Several rearrangements that break the DNA molecule at close loci may result in a single BPR because we may be missing some homologous markers between the breakpoints, or because intersecting BPRs from several lineages were grouped into one. In particular, large BPRs are more likely to contain several independent breakage events. To control for this effect in our analysis, every estimation of breakpoint density (see Methods) was performed with two modellings of the number of breakpoints within each BPR:

• Model M1: All BPRs contain exactly one breakpoint.

• Model M2: A BPR of length L (kb) contains a number of breakpoints n = max(1, L/100) i.e. when L ≤ 100 kb, a BPR contains one breakpoint, while for L > 100 kb, BPRs are regions with 1 breakpoint per 100 kb.

Model M2 supposes that more than one breakpoint have aggregated (possibly in different lineages) inside large BPRs. The aggregation density parameter is not supposed to model the real number of breakages, but is meant to provide a control that the results are not biased due to an under-estimation of the number of breakage events in large BPRs. This choice of one breakage every 100 kb along large BPRs should be ample enough to test for this possible bias since it is one order of magnitude larger than the largest breakpoint density (1 per Mb) observed in this work using model M1 and 50-fold larger than the average breakpoint density over the complete genome (Table 1). As all our conclusions turn out to be valid for the two models, hence demonstrating that they are not subject to the biases mentioned above, all figures with breakpoint density estimates are presented for model M1 while the corresponding figures using model M2 are systematically provided as supplementary material in Additional file 1. Unless otherwise indicated, model M1 will therefore be implicitely assumed from now on.

<p>Table 1</p>

BPRs are preferentially intergenic.

Modelling

Average

Intergenes

Genes


M1

0.22 ± 0.01

0.28 ± 0.01

0.13 ± 0.01


M2

0.35 ± 0.01

0.43 ± 0.02

0.23 ± 0.02

Breakpoint density according to the two modellings of the BPR data set (see Results) estimated for intergenic and genic regions and averaged over all regions. Mean values and standard deviations are in breakpoint per Mb.

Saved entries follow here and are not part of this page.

-- ==== Sys2Proof/Machine/Joinery.lean ====
section
/-! DEFINITION. The Joinery (10): microwords and their fields (R246 to R251), waits (R252), the microcode store and patches (R253 to
R255), threads (R258), clamps (R259, R260), channels (R261), tasks, the dispatcher and the Dovetail (R262 to R267), checkpoints,
interrupts and preemption (R269 to R272), faults (R273), deadlock recovery (R274 to R276), the debugger (R277, R278), a stalled core
(R279). A thread is numbered n × 16 + t; a clamp by Sill × 4,096 + c, a channel by Sill × 256 + c. -/

namespace Sys2Proof.Machine

/-! ### Threads -/

/-- A thread. -/
def Dev.thr (d : Dev) (i : Nat) : Thread := mget (dK {}) d.joinery.threads i

/-- Replace a thread. -/
def Dev.setThr (d : Dev) (i : Nat) (x : Thread) : Dev := { d with joinery.threads := mset (dK {}) d.joinery.threads i x }

/-- The Sill of a thread. -/
def thrSill (i : Nat) : Nat := i / 256

/-- A thread holds a task. -/
def Thread.busy (x : Thread) : Bool := 1 ≤ x.st && x.st ≤ 7

/-- A thread waits in a microword. -/
def Thread.waits (x : Thread) : Bool := 2 ≤ x.st && x.st ≤ 6

/-- The free pool threads of a core, lowest number first (R244). -/
def Dev.freeThreads (d : Dev) (n : Nat) : List Nat :=
  ((List.range 15).map (fun t => n * 16 + t + 1)).filter (fun i => (d.thr i).st == 0)

/-- Threads waiting to FORK on a core, oldest first. -/
def Dev.forksOf (d : Dev) (n : Nat) : List Nat := mget (dK []) d.joinery.forks n

/-- Threads waiting to SPAWN on a Sill, oldest first. -/
def Dev.spawnsOf (d : Dev) (s : Nat) : List Nat := mget (dK []) d.joinery.spawns s

/-- The task of a number on a Sill. -/
def Dev.taskOf (d : Dev) (s seq : Nat) : Option Task := (d.tasks s).find? (fun x => x.seq == seq)

/-- Replace a task of a Sill. -/
def Dev.setTask (d : Dev) (s : Nat) (t : Task) : Dev :=
  d.setTasks s ((d.tasks s).map (fun x => if x.seq = t.seq then t else x))

/-- The threads of a task. -/
def Dev.taskThreads (d : Dev) (s seq : Nat) : List Nat :=
  d.joinery.threads.filterMap fun e => if thrSill e.1 = s ∧ e.2.busy ∧ e.2.task = seq then some e.1 else none

/-! ### Clamps (R259) -/

/-- A clamp, if it is held. -/
def Dev.clamp (d : Dev) (c : Nat) : Option Clamp := oget d.joinery.clamps c

/-- Replace a clamp. -/
def Dev.setClamp (d : Dev) (c : Nat) (x : Option Clamp) : Dev := { d with joinery.clamps := oset d.joinery.clamps c x }

/-- The clamps a thread holds, in ascending order. -/
def Dev.clampsOf (d : Dev) (i : Nat) : List Nat :=
  d.joinery.clamps.filterMap fun e => match e.2 with
    | some c => if c.owner = i then some e.1 else none
    | none => none

/-- A held clamp is freed: it goes to the head of its queue. -/
def Dev.clampFree (d : Dev) (c : Nat) : Dev :=
  match d.clamp c with
  | none => d
  | some x => match x.queue with
    | [] => d.setClamp c none
    | h :: q => (d.setClamp c (some { owner := h, holds := 1, queue := q })).setThr h { d.thr h with granted := true }

/-- One hold is released. -/
def Dev.clampRelease (d : Dev) (c : Nat) : Dev :=
  match d.clamp c with
  | none => d
  | some x => if 1 < x.holds then d.setClamp c (some { x with holds := x.holds - 1 }) else d.clampFree c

Remark: We mapped the positions of BPRs on the human genome while they do not necessarily concern evolutionary events that happened in the human lineage. In fact, the majority of them actually account for rearrangements in the rodent genomes (318/622, or 51%). For these events, a BPR on the human genome means that the rodent genome presents a breakage at the orthologous position. It therefore gives evidence for a susceptibility to breakage in the human region, that we may confront with evolutionarily stable genomic features such as isochores.

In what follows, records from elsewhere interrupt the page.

-- ==== Sys2Proof/Machine/Egress.lean ====
section
/-! DEFINITION. Egress scheduling (12): the order of service (R316), class and sub-queue schedulers (R320 to R323), shapers (R318,
R324), preemption (R325), the start and the end of a frame on a medium, gate changes (R329 to R332), pause (R335 to R338). -/

namespace Sys2Proof.Machine

/-! ### Deficit round robin (R322) -/

/-- A member of a round: its number, visited mark and deficit. -/
abbrev Member := Nat × Bool × Int

/-- drr_select over members in list order, skipping those not eligible; the list afterwards. `fuel` bounds the steps. -/
def drrSelect (elig : Nat → Bool) (quantum size : Nat → Nat) : Nat → List Member → Option (Nat × List Member)
  | 0, _ => none
  | fuel + 1, l =>
    match l.span (fun m => !elig m.1) with
    | (_, []) => none
    | (pre, m :: post) =>
      let df : Int := if m.2.1 then m.2.2 else m.2.2 + quantum m.1
      if (size m.1 : Int) ≤ df then some (m.1, pre ++ (m.1, true, df) :: post)
      else drrSelect elig quantum size fuel (pre ++ post ++ [(m.1, false, df)])

/-- Enough steps for any deficit and any quantum of at least 64. -/
def drrFuel : Nat := 20000

/-! ### Heads -/

/-- The head of a queue that can start: whole, or cut-through eligible (R284). -/
def Dev.headOf (d : Dev) (q : Nat) : Option (Copy × Frame) :=
  match d.queue q with
  | [] => none
  | c :: _ => match d.frame c.frame with
    | some f => if f.whole || c.eligible then some (c, f) else none
    | none => none

/-- The length used for the fit of a head (R317): 64 octets for every frame that can be preempted. -/
def Dev.fitLen (d : Dev) (c : Copy) (f : Frame) : Nat :=
  if !c.bounded && d.preempting c.port then 64
  else if f.whole then f.data.length
  else if c.bounded then d.o 0x4031 3 (c.port * 8 + c.tc)
  else d.o 0x2400 4 c.port

/-- What a class would send: sub-queue, head, and the members afterwards under deficit round robin. -/
structure Pick where
  sub : Nat
  copy : Copy
  frame : Frame
  order : List Member
  deriving DecidableEq, Repr

/-- subq_select for class `c` of port `p` (R321 to R323). -/
def Dev.subSelect (d : Dev) (p c : Nat) : Option Pick :=
  let pc := p * 8 + c
  let has := fun (s : Nat) => !(d.queue (queueId p c s)).isEmpty
  let pick := fun (s : Nat) (order : List Member) =>
    (d.headOf (queueId p c s)).map (fun h => Pick.mk s h.1 h.2 order)
  match d.o 0x4420 3 pc with
  | 0 =>
    match (List.range 16).reverse.find? has with
    | some s => pick s []
    | none => none
  | 2 =>
    let l := (List.range 16).filter has
    let best := l.foldl (fun (a : Option Nat) s => match a with
      | some b => if d.o 0x4421 4 (queueId p c s) < d.o 0x4421 4 (queueId p c b) then some s else a
      | none => some s) none
    match best with
    | some s => pick s []
    | none => none
  | _ =>
    let l : List Member := ((d.subList pc).filter has).map (fun s =>
      let q := queueId p c s
      (s, mget (dK false) d.eg.subVisited q, d.oS 32 0x4421 3 q))
    let size := fun (s : Nat) => match d.queue (queueId p c s) with
      | x :: _ => (match d.frame x.frame with | some f => d.fitLen x f | none => 0)
      | [] => 0
    match drrSelect (fun _ => true) (fun s => d.o 0x4421 1 (queueId p c s)) size drrFuel l with
    | some (s, order) => pick s order
    | none => none

/-! ### Shapers -/

/-- Port shaper tokens in byte units (R318). -/
def Dev.shaperTokens (d : Dev) (k : Clock) (p : Nat) : Int :=
  let cap : Int := (d.o 0x4400 2 p * byteUnit : Nat)
  match oget d.eg.shaper p with
  | none => cap
  | some l => l.at (d.o 0x4400 1 p) k.dev cap

/-- The port shaper permits (R318). -/
def Dev.shaperOk (d : Dev) (k : Clock) (p : Nat) : Bool := d.o 0x4400 1 p == 0 || decide (0 ≤ d.shaperTokens k p)

/-- What an eligible class of an Ethernet port would send (R320). -/
def Dev.classPick (d : Dev) (k : Clock) (p c : Nat) : Option Pick :=
  match d.subSelect p c with
  | none => none
  | some x =>
    if d.fits k p c k.dev (d.fitLen x.copy x.frame) && !d.paused p c &&
        (d.o 0x4420 4 (p * 8 + c) == 0 || decide (0 ≤ d.credit k p c)) && d.shaperOk k p
    then some x else none

/-- What a class of a packet-client tributary would send: its single queue's head (R319). -/
def Dev.tribPick (d : Dev) (p c s : Nat) : Option Pick := (d.headOf (queueId p c s)).map (fun h => Pick.mk s h.1 h.2 [])

/-- class_select over the groups, highest first (R316, R320): the class, its pick, and the class list afterwards. -/
def Dev.classSelect (d : Dev) (p x : Nat) (pick : Nat → Option Pick) : Option (Nat × Pick × List Member) :=
  let group := fun (c : Nat) => d.o 0x4420 1 (p * 8 + c)
  let all := d.clsList x
  (List.range 8).reverse.findSome? fun g =>
    let l : List Member := (all.filter (fun c => group c == g)).map (fun c =>
      (c, mget (dK false) d.eg.clsVisited (8 * x + c), mget (dK 0) d.eg.clsDeficit (8 * x + c)))
    let elig := fun (c : Nat) => (pick c).isSome
    let size := fun (c : Nat) => match pick c with | some y => d.fitLen y.copy y.frame | none => 0
    match drrSelect elig (fun c => d.o 0x4420 2 (p * 8 + c)) size drrFuel l with
    | some (c, order) => (pick c).map (fun y =>
        (c, y, (all.filter (fun z => group z != g)).map (fun z => (z, mget (dK false) d.eg.clsVisited (8 * x + z),
          mget (dK 0) d.eg.clsDeficit (8 * x + z))) ++ order))
    | none => none

/-- The schedulers' state after a class and its sub-queue have been chosen (R322, R323). -/
def Dev.commitPick (d : Dev) (p x c : Nat) (y : Pick) (order : List Member) : Dev :=
  let d : Dev := { d with
    eg.clsList := mset (dK []) d.eg.clsList x (order.map (·.1))
    eg.clsVisited := order.foldl (fun m z => mset (dK false) m (8 * x + z.1) z.2.1) d.eg.clsVisited
    eg.clsDeficit := order.foldl (fun m z => mset (dK 0) m (8 * x + z.1) z.2.2) d.eg.clsDeficit }
  let pc := p * 8 + c
  if 256 ≤ x then d
  else if d.o 0x4420 3 pc = 2 then
    { d with eg.vtime := nset d.eg.vtime pc (d.o 0x4421 4 (queueId p c y.sub)) }
  else if d.o 0x4420 3 pc = 0 then d
  else
    let d := y.order.foldl (fun (d : Dev) z => d.setO 0x4421 3 (queueId p c z.1) (ofS 32 z.2.2)) d
    { d with
      eg.subList := mset (dK []) d.eg.subList pc (y.order.map (·.1))
      eg.subVisited := y.order.foldl (fun m z => mset (dK false) m (queueId p c z.1) z.2.1) d.eg.subVisited }

/-! ### Starting a frame -/

/-- Add a frame to the bandwidth window of port `p`, direction `dir` (R383). -/
def bwAdd (p dir len : Nat) : M Unit :=
  modify fun d => { d with
    mon.bwBytes := nset d.mon.bwBytes (p * 2 + dir) (nget d.mon.bwBytes (p * 2 + dir) + len + 20)
    mon.bwFrames := nset d.mon.bwFrames (p * 2 + dir) (nget d.mon.bwFrames (p * 2 + dir) + 1) }

/-- A bounded frame departs: its margin, or its lateness (R296). -/
def boundedDeparts (c : Copy) (at0 : Nat) : M Unit := do
  let i := c.port * 8 + c.tc
  monFeed 2 i ((c.deadline - at0) / uNs)
  if c.deadline < at0 then
    minO 0x4031 0xE i 0
    incO 0x4031 0xF i
    raiseEv 321 0x4004 3 i ((at0 - c.deadline) / uNs) c.proj
  else minO 0x4031 0xE i (min (2 ^ 32 - 1) ((c.deadline - at0) / uNs))

/-- A copy's head leaves: the frame on the medium, with its octets once the whole frame is in the buffer. `stomp`: the octets
before a memory error that was met as it was read. -/
def beginTx (c : Copy) (f : Frame) (lead : Nat) (stomp : Option Nat) : M Tx := do
  let k ← read
  if c.bounded then boundedDeparts c (k.dev + lead)
  let d ← get
  let shift := d.tsShift c.port 2
  let t : Tx :=
    { copy := c, stamp := d.stamp f c.port (shiftTime (k.dev + lead) shift) (shiftTime (k.net + lead) shift), from0 := k.dev + lead
      stomp := stomp.map (fun _ => 6), stompAt := stomp.getD 0 }
  if f.whole then
    let b ← egressData (match c.nhop with | some n => f.setT 200 24 n | none => f) c t.stamp
    return { t with data := some b }
  else return t

/-! ### Memory errors (R306) -/

/-- An uncorrectable error in a cell: counted, recorded, and the cell retired at its second error within 24 hours. -/
def cellError (cell gran : Nat) : M Unit := do
  let d ← get
  let now ← runNow
  incO 0x4000 9
  let again : Bool := match oget d.yard.cellErr cell with
    | some t => decide (now < t + 86400 * uS)
    | none => false
  let retire : Bool := again && !d.yard.retired.contains cell
  modify fun d => { d with
    yard.cellErr := oset d.yard.cellErr cell (some now)
    yard.retired := if retire then d.yard.retired ++ [cell] else d.yard.retired }
  if retire then incO 0x4000 0xA
  raiseEv 324 0x4002 2 cell gran (if retire then 1 else 0)

/-! ### Leaving a queue -/

/-- A copy leaves its queue or FIFO; `sent` is the count that the schedulers are charged (R322 to R324), none for a copy that did
not depart. -/
def leaveQueue (c : Copy) (sent : Option Nat) : M Unit := do
  let d ← get
  let k ← read
  let other : Copy → Bool := fun x => !(x.frame == c.frame && x.idx == c.idx)
  if c.bounded then
    match c.trib with
    | some e => set (d.setFifoT e ((d.fifoT e).filter other))
    | none => set (d.setFifoB c.port ((d.fifoB c.port).filter other))
  else
    let q := c.q
    let x := c.list
    let pc := c.port * 8 + c.tc
    let d := d.setQueue q ((d.queue q).filter other)
    let d := match sent with
      | none => d
      | some n =>
        let d := if d.o 0x4420 3 pc = 2 ∧ x < 256 then
            d.setO 0x4421 4 q (d.o 0x4421 4 q + n * 65536 / max 1 (d.o 0x4421 2 q))
          else if d.o 0x4420 3 pc = 0 ∨ 256 ≤ x then d
          else d.setO 0x4421 3 q (ofS 32 (d.oS 32 0x4421 3 q - n))
        let d : Dev := { d with eg.clsDeficit := mset (dK 0) d.eg.clsDeficit (8 * x + c.tc) (mget (dK 0) d.eg.clsDeficit (8 * x + c.tc) - n) }
        if 256 ≤ x then d
        else
          let d : Dev := if d.o 0x4400 1 c.port = 0 then { d with eg.shaper := oset d.eg.shaper c.port none }
            else { d with eg.shaper := oset d.eg.shaper c.port (some ⟨d.shaperTokens k c.port - (n * byteUnit : Nat), k.dev, 1⟩) }
          if d.o 0x4420 4 pc = 0 then d
          else { d with eg.cbs := oset d.eg.cbs pc (some ⟨d.cbsBase k c.port c.tc - (d.cbsFall c.port c.tc n : Int), k.dev, 0⟩) }
    set (d.settleQueue q x)
    if c.trib = none then
      cbsTouch c.port c.tc
      wdTouch c.port c.tc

BPRs are preferentially intergenic

Rearrangements are expected to be selected against if they break genes. It is the first basic assumption of the Intergenic Breakage Model 519. Therefore BPRs are likewise expected to lie preferentially outside genes. To test whether genic content is avoided by BPRs, we compared the breakpoint density (see Methods) along genic and intergenic regions and averaged over the whole human genome (Table 1). The results correspond to the expectations: for the two modellings of the BPR data set, we observed that the intergenic (resp. genic) density is larger (resp. smaller) than the average genome density, with a twofold difference between intergenic and genic densities. We performed the same analysis for 1000 simulated BPR data sets with randomised positions. None of these simulations reproduced density differences as large as the observed, thus confirming that they are significantly larger than expected by a Random Breakage Model (P <0.001). These results agree with an intergenic breakpoint model, where breakpoints occur at random but are selected against in genic regions of a genome.

At first glance, the difference between intergenic and genic breakpoint densities suggests a rather weak effect of natural selection against breakage inside genes. However, when a BPR intersects a gene, that does not necessarily mean that the gene has been broken and become non functional. In fact, the major part of the genic breakpoint density is accounted by BPRs that overlap both genic and intergenic regions so that the breakpoints may have occurred outside the genes. Indeed, among the 265 BPRs that overlap a gene, only 57 are fully genic. The genic density can therefore simply be an effect of the lack of precision of our BPRs. The apparent breakage inside 57 genes may have different explanations, from bad annotation of the gene borders to the possible duplication of a broken region, that may or not have a relation to the rearrangement itself, leaving at least one functional copy of the concerned gene. For example, the human gene FAIM (Ensembl identifier ENSG00000158234) contains a BPR due to a rearrangement in the mouse lineage. A duplication in the mouse genome, probably linked to the rearrangement, yielded two annotated functional orthologs of the "broken" gene located on both sides of the rearranged region in the mouse genome (Ensembl identifiers ENSMUSG00000032463 and ENSMUSG00000079413). Hence, our genic breakpoint density is likely providing a somewhat misleading underestimation of the strength of natural selection. An accurate estimation of natural selection against breakages in genes would require an individual investigation of the evolutionary history of each gene/BPR pair, which is beyond the scope of the present study on the overall breakpoint distribution relatively to large-scale features of genomic organisation.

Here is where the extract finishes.